## [EXERCISE AIM]
Scan the records for the string "words", then copy each line that has it.

## [DATASET CONTENT]

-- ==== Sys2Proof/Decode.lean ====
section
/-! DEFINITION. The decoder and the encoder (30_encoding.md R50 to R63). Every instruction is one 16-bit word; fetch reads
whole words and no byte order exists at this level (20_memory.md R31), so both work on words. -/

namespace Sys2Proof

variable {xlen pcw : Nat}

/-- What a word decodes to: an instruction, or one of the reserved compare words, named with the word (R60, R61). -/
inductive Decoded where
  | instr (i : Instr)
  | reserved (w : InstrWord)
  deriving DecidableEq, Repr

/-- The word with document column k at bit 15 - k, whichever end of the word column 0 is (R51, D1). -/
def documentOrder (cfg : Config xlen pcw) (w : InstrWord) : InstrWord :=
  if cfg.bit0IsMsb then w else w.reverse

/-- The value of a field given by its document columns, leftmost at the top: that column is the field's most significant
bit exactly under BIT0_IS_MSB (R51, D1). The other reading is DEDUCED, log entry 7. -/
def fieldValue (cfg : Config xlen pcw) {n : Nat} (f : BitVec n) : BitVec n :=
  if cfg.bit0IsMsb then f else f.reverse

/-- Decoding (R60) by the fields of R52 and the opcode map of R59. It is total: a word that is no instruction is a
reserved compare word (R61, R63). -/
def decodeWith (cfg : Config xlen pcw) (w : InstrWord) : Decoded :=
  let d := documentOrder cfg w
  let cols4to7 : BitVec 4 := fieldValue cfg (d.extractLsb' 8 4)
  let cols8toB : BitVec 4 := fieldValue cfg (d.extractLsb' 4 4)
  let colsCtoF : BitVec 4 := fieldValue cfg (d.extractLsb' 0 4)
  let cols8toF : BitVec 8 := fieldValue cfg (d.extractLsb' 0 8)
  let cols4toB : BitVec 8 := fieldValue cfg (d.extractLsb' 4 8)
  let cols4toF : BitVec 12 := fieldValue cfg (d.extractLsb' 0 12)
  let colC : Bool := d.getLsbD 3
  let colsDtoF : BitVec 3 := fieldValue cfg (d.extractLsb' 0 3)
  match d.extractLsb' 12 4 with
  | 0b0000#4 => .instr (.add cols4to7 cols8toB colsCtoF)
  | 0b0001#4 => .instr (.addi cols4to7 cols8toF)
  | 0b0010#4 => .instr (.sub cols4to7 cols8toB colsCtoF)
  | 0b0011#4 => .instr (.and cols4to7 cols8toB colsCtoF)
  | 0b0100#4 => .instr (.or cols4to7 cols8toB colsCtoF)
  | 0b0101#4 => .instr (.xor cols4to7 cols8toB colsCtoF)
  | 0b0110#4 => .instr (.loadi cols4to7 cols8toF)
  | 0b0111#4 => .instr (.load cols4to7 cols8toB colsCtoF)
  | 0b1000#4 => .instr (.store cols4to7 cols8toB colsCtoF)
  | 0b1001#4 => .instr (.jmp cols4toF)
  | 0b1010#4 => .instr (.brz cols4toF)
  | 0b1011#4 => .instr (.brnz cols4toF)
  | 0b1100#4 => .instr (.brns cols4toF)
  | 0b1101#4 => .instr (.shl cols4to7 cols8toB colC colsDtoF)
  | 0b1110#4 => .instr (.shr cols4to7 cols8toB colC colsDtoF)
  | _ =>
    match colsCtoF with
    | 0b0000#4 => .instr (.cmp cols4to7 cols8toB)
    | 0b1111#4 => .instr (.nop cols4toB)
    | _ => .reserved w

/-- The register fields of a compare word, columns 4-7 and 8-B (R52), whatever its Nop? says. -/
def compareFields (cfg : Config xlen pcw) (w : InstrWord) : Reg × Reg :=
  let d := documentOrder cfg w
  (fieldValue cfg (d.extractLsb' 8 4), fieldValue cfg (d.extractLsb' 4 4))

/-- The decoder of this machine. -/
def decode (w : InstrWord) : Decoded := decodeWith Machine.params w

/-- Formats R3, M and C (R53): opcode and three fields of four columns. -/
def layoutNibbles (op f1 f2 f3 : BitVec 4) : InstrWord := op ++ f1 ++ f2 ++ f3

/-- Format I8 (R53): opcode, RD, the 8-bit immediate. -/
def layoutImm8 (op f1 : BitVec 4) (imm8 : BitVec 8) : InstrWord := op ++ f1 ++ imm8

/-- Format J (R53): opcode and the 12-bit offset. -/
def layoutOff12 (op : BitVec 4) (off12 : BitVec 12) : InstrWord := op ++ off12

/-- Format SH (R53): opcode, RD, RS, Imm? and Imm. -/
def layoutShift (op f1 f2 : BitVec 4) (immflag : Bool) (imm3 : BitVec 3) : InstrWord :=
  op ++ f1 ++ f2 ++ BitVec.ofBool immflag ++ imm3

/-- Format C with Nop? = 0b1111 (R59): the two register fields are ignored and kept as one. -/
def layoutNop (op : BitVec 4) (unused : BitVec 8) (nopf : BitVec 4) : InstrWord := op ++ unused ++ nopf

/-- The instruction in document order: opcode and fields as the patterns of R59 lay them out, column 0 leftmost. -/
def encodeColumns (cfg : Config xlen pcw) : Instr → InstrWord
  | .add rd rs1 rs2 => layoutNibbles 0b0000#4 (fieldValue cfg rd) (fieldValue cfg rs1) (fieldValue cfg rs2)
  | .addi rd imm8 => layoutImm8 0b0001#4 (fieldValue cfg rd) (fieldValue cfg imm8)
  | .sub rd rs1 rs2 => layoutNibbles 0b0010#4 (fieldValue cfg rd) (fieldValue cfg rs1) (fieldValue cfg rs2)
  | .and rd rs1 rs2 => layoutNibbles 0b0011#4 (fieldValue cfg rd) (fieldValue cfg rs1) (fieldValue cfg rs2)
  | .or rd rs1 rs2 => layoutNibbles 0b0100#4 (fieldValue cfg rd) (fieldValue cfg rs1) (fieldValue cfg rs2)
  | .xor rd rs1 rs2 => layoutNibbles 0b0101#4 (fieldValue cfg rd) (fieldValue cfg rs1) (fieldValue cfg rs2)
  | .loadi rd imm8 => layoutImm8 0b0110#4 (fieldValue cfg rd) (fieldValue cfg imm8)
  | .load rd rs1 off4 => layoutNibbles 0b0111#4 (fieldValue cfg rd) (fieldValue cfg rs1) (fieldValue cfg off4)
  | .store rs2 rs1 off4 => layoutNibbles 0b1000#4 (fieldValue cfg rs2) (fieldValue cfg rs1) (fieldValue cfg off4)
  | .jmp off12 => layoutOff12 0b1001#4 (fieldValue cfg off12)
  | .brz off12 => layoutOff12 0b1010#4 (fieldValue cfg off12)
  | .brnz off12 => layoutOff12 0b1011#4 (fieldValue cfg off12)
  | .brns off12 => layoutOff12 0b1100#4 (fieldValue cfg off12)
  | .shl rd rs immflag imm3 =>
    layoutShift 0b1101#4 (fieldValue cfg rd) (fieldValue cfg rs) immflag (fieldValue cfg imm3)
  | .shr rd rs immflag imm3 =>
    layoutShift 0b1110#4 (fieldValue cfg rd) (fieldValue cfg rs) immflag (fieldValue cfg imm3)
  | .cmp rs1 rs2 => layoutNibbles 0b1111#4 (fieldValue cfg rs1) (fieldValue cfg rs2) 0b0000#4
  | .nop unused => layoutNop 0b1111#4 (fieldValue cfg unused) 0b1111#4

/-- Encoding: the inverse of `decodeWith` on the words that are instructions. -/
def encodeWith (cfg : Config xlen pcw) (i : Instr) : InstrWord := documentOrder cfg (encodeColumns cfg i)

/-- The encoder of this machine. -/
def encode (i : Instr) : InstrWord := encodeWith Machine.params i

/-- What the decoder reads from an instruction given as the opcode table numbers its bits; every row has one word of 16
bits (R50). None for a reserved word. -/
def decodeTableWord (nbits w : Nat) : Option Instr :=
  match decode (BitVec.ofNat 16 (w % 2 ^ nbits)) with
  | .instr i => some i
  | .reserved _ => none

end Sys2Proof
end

* * *

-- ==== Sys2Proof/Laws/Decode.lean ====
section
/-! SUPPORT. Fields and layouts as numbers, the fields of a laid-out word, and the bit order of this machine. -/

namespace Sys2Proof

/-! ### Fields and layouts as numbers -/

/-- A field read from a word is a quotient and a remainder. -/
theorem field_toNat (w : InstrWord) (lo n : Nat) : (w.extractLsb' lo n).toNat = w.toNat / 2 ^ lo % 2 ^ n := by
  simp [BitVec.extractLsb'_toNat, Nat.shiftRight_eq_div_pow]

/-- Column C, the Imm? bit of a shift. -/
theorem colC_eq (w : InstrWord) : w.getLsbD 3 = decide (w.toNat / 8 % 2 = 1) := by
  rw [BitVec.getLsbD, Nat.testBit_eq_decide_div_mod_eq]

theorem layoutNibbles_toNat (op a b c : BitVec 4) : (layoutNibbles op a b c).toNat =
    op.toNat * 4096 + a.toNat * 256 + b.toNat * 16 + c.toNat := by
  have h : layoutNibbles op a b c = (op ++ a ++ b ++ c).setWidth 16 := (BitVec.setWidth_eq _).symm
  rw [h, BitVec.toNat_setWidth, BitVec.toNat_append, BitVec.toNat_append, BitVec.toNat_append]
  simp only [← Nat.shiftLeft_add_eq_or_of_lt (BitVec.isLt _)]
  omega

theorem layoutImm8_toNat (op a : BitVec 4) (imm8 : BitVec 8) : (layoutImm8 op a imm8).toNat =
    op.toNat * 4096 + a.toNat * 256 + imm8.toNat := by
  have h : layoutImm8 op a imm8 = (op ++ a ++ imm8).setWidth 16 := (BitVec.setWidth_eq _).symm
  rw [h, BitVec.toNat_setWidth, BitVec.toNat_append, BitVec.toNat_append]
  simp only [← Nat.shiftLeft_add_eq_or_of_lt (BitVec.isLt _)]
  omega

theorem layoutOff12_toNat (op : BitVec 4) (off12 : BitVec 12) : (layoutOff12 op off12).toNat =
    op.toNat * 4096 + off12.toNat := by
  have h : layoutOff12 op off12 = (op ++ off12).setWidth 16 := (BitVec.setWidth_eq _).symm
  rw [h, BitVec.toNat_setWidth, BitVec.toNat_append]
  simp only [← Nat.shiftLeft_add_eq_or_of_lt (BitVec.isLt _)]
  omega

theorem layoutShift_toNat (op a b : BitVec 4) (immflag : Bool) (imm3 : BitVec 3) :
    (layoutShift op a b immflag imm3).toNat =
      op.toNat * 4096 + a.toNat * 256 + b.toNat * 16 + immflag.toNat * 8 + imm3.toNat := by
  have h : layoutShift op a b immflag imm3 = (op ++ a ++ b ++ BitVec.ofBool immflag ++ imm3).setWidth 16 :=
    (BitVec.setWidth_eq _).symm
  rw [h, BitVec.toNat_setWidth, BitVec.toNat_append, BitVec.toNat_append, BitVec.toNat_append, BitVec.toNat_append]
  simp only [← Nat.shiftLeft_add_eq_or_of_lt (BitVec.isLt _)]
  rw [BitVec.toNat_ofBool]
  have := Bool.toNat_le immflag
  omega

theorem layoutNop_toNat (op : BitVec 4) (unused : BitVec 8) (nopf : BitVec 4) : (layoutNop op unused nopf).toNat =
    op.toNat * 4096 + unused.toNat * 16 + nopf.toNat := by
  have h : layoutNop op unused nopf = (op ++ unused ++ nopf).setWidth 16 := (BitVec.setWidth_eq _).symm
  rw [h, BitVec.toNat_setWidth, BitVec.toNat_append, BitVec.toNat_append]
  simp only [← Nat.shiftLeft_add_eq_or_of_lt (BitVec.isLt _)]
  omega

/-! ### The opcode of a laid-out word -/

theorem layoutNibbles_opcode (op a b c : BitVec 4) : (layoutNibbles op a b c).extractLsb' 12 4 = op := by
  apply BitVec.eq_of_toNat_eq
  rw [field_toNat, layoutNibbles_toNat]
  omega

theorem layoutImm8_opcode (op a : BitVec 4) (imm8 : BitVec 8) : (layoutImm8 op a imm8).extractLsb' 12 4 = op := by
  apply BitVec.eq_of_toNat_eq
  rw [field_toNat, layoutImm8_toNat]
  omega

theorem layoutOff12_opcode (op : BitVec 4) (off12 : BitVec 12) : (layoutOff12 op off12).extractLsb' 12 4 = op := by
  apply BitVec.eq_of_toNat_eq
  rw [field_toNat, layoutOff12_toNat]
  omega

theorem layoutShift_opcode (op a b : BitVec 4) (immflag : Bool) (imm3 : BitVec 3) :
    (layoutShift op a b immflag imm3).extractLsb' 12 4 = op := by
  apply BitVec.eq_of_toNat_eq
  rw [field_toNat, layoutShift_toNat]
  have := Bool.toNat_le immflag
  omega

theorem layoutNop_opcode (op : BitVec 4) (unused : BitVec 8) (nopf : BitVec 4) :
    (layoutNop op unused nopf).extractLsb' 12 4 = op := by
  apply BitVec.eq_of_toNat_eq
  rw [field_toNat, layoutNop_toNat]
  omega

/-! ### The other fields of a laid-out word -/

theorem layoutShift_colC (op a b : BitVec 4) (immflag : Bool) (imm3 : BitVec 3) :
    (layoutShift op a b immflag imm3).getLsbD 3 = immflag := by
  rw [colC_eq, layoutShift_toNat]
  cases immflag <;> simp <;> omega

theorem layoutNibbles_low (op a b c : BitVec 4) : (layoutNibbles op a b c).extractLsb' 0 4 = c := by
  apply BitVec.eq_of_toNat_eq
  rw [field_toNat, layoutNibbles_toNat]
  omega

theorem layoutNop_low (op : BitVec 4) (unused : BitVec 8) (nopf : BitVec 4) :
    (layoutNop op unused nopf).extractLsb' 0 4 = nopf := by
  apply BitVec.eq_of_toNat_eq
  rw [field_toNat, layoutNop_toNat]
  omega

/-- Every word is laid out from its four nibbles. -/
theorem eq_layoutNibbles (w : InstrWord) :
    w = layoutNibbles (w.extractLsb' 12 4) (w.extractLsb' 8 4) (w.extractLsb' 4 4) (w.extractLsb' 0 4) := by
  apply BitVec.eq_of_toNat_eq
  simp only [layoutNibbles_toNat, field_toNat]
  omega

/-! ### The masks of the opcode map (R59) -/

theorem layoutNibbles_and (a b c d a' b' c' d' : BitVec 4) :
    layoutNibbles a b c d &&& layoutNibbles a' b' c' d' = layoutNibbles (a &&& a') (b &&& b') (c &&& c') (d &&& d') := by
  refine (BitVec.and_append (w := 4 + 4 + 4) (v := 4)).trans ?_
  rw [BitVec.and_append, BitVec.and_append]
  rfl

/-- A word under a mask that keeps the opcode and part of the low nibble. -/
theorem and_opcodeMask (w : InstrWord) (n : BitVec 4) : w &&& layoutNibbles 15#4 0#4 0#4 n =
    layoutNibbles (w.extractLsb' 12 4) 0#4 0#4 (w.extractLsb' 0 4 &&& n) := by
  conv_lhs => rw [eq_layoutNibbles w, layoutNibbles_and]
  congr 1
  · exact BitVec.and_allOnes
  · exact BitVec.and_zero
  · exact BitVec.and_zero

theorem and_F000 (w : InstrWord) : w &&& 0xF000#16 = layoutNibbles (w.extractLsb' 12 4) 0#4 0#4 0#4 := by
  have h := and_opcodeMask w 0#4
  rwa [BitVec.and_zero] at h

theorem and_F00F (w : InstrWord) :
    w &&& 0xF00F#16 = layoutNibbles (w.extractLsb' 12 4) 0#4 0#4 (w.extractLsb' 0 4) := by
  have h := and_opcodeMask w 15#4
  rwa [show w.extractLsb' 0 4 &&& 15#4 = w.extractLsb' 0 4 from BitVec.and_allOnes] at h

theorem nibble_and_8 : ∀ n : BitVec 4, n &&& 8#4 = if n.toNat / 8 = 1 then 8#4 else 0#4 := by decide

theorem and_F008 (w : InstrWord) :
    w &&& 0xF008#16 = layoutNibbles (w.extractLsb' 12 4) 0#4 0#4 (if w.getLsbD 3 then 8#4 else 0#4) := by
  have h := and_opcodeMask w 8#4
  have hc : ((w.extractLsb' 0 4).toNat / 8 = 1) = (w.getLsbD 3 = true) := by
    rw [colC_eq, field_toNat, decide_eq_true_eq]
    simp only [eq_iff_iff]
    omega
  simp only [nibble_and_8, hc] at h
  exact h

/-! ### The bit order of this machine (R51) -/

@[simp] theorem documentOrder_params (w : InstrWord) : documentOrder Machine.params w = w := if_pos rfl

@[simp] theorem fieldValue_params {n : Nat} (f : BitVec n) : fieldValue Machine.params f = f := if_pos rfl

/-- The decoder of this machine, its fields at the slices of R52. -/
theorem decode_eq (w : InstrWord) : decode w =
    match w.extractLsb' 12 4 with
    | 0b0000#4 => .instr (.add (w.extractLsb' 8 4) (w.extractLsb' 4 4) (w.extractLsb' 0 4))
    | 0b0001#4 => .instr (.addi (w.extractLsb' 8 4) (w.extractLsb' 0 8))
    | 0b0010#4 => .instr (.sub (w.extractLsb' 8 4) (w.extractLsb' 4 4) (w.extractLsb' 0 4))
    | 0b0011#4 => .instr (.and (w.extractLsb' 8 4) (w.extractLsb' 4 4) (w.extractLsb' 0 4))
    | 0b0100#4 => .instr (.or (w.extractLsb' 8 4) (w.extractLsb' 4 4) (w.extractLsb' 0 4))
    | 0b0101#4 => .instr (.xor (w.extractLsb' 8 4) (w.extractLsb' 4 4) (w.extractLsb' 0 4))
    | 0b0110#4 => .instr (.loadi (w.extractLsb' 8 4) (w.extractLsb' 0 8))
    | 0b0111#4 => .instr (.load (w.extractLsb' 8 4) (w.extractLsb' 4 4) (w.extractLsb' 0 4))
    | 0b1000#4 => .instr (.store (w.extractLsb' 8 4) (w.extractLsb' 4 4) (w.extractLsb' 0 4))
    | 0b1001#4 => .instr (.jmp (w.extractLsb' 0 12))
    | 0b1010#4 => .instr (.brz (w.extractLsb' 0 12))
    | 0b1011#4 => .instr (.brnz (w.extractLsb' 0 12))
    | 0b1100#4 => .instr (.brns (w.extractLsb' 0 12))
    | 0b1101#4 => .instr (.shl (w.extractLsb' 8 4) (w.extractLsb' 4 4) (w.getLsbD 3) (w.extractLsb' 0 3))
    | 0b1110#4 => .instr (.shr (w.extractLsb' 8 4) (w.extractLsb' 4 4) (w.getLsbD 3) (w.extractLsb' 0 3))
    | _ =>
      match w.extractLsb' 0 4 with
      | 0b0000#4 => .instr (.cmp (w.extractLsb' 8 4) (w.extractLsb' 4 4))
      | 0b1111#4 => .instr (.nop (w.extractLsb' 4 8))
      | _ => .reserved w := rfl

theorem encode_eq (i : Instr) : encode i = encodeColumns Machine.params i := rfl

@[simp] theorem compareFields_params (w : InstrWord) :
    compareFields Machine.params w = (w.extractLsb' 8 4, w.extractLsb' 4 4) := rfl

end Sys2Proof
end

## [RESULT FOR THIS EXERCISE]
whole words and no byte order exists at this level (20_memory.md R31), so both work on words. -/
/-- What a word decodes to: an instruction, or one of the reserved compare words, named with the word (R60, R61). -/
/-- Encoding: the inverse of `decodeWith` on the words that are instructions. -/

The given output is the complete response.